(Data listing begins)
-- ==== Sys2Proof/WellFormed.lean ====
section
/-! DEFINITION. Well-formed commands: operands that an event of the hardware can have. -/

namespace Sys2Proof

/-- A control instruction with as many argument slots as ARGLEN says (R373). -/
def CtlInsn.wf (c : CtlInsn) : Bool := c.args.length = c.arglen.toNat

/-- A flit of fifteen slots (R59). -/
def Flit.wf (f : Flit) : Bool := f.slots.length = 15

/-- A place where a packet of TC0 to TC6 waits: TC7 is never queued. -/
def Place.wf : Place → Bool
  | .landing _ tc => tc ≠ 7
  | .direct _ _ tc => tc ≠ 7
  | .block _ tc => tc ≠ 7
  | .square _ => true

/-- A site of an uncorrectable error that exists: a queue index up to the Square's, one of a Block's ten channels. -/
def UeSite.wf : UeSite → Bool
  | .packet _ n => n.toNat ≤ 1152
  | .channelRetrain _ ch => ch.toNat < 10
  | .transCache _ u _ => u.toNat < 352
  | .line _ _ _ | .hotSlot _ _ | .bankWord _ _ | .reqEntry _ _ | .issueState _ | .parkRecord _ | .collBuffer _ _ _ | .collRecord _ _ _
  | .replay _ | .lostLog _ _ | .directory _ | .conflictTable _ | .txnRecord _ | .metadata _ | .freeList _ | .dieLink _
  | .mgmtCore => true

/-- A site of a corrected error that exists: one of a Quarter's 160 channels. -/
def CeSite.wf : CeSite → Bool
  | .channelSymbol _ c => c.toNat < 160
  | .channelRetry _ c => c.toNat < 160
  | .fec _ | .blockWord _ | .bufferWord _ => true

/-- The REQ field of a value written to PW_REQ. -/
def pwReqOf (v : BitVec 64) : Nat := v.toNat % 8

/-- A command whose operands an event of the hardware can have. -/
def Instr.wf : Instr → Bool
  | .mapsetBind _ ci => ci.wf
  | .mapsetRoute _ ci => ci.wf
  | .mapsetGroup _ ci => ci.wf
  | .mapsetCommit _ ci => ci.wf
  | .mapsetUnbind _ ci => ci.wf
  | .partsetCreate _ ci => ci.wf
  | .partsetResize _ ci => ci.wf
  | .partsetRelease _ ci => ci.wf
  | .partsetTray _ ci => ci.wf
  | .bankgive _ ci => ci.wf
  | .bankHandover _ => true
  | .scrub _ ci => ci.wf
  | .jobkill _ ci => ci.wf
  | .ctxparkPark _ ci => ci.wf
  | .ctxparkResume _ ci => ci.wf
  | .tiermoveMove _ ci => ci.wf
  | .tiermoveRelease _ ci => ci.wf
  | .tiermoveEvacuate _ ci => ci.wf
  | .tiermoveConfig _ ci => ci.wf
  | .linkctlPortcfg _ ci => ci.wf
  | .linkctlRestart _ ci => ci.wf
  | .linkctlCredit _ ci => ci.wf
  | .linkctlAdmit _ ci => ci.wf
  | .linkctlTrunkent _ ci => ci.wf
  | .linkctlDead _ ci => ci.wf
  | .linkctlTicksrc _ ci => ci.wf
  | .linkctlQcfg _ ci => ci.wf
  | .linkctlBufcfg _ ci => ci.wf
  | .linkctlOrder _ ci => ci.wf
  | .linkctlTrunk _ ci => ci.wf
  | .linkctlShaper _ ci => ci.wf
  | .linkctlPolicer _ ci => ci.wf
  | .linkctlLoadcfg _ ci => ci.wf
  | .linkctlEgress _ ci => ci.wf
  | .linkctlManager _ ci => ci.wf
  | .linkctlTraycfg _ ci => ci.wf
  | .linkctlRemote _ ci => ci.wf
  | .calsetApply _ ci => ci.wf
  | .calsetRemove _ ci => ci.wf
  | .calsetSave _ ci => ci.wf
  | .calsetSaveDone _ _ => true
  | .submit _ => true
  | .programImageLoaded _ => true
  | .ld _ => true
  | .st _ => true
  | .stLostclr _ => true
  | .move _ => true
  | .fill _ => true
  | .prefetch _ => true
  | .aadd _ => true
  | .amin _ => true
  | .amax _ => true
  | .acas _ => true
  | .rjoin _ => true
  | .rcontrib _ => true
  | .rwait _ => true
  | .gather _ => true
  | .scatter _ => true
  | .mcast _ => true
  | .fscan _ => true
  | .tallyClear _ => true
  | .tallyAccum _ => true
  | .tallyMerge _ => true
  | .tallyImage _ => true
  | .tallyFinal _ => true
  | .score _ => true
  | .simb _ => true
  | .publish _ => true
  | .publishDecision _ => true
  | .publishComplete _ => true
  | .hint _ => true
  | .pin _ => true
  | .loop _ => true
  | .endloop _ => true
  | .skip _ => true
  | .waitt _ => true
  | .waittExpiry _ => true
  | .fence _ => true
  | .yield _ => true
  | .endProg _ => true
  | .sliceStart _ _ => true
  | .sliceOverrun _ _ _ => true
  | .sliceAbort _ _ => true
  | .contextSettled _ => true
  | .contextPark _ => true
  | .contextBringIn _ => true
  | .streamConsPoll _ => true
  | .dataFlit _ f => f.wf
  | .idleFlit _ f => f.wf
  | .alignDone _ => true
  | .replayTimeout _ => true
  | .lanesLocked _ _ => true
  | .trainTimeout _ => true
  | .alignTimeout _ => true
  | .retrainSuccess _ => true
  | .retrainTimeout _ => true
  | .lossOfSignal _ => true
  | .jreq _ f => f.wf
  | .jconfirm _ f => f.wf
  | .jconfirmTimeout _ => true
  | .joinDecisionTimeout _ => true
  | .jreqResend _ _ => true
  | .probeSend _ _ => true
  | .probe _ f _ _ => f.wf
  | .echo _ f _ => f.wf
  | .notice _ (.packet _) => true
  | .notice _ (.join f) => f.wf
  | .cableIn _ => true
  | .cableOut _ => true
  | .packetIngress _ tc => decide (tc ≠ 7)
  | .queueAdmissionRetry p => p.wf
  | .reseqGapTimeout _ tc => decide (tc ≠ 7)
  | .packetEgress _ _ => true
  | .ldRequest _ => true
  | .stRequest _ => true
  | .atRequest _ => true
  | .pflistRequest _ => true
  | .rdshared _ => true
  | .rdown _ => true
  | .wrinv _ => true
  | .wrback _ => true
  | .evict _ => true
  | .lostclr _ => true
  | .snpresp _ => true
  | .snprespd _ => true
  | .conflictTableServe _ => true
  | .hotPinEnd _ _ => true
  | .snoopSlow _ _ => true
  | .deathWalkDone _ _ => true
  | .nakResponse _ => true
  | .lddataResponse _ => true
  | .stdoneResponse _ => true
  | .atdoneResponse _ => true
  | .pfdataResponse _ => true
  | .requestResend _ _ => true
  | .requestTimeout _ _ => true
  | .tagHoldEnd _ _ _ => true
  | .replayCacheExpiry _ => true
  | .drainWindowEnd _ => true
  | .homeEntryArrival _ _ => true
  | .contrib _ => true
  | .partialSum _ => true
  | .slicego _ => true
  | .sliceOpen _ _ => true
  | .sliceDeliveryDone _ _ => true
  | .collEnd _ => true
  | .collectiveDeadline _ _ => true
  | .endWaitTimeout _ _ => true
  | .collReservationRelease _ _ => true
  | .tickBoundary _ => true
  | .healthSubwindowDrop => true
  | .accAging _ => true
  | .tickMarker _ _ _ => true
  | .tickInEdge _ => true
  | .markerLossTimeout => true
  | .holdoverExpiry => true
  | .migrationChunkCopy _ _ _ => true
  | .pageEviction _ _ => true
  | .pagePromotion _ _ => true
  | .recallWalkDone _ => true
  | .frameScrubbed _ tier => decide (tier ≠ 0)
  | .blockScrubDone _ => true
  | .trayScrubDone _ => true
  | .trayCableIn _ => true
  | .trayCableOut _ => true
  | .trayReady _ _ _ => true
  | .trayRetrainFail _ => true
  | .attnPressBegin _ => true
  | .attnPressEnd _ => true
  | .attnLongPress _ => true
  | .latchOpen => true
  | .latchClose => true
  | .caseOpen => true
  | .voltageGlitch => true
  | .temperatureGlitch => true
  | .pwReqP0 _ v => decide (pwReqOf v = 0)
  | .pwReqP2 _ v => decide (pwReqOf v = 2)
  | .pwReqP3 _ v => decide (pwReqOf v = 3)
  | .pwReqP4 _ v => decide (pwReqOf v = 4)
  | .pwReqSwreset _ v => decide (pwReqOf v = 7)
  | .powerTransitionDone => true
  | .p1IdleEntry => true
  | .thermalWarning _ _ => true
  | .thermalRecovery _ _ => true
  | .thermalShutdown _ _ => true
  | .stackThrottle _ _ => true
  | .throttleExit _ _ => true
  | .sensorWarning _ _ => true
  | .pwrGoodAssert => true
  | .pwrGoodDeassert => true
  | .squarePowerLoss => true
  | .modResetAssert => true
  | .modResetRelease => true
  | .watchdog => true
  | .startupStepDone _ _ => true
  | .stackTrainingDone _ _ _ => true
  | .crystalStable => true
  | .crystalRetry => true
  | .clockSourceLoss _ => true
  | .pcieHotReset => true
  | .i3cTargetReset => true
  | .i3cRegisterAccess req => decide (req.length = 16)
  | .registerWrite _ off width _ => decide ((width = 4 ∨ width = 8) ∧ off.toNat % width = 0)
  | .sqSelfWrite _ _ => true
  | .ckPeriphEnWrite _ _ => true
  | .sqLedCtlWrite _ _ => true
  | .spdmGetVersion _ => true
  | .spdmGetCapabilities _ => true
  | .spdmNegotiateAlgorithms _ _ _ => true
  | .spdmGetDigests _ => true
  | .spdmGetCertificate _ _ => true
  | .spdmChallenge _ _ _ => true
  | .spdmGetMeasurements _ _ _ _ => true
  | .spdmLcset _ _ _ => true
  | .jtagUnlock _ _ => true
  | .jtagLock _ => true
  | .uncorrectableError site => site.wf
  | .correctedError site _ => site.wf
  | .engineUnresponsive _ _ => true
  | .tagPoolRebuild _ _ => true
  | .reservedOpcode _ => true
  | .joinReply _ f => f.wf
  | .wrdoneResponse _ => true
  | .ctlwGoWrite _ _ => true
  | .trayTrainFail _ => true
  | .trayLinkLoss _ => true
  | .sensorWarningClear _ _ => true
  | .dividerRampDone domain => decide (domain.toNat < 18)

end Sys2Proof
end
(Data listing ends)
▶ Your instructions
If a line above contains the word "pwReqOf", list it.

▶ Solution to this task
def pwReqOf (v : BitVec 64) : Nat := v.toNat % 8
  | .pwReqP0 _ v => decide (pwReqOf v = 0)
  | .pwReqP2 _ v => decide (pwReqOf v = 2)
  | .pwReqP3 _ v => decide (pwReqOf v = 3)
  | .pwReqP4 _ v => decide (pwReqOf v = 4)
  | .pwReqSwreset _ v => decide (pwReqOf v = 7)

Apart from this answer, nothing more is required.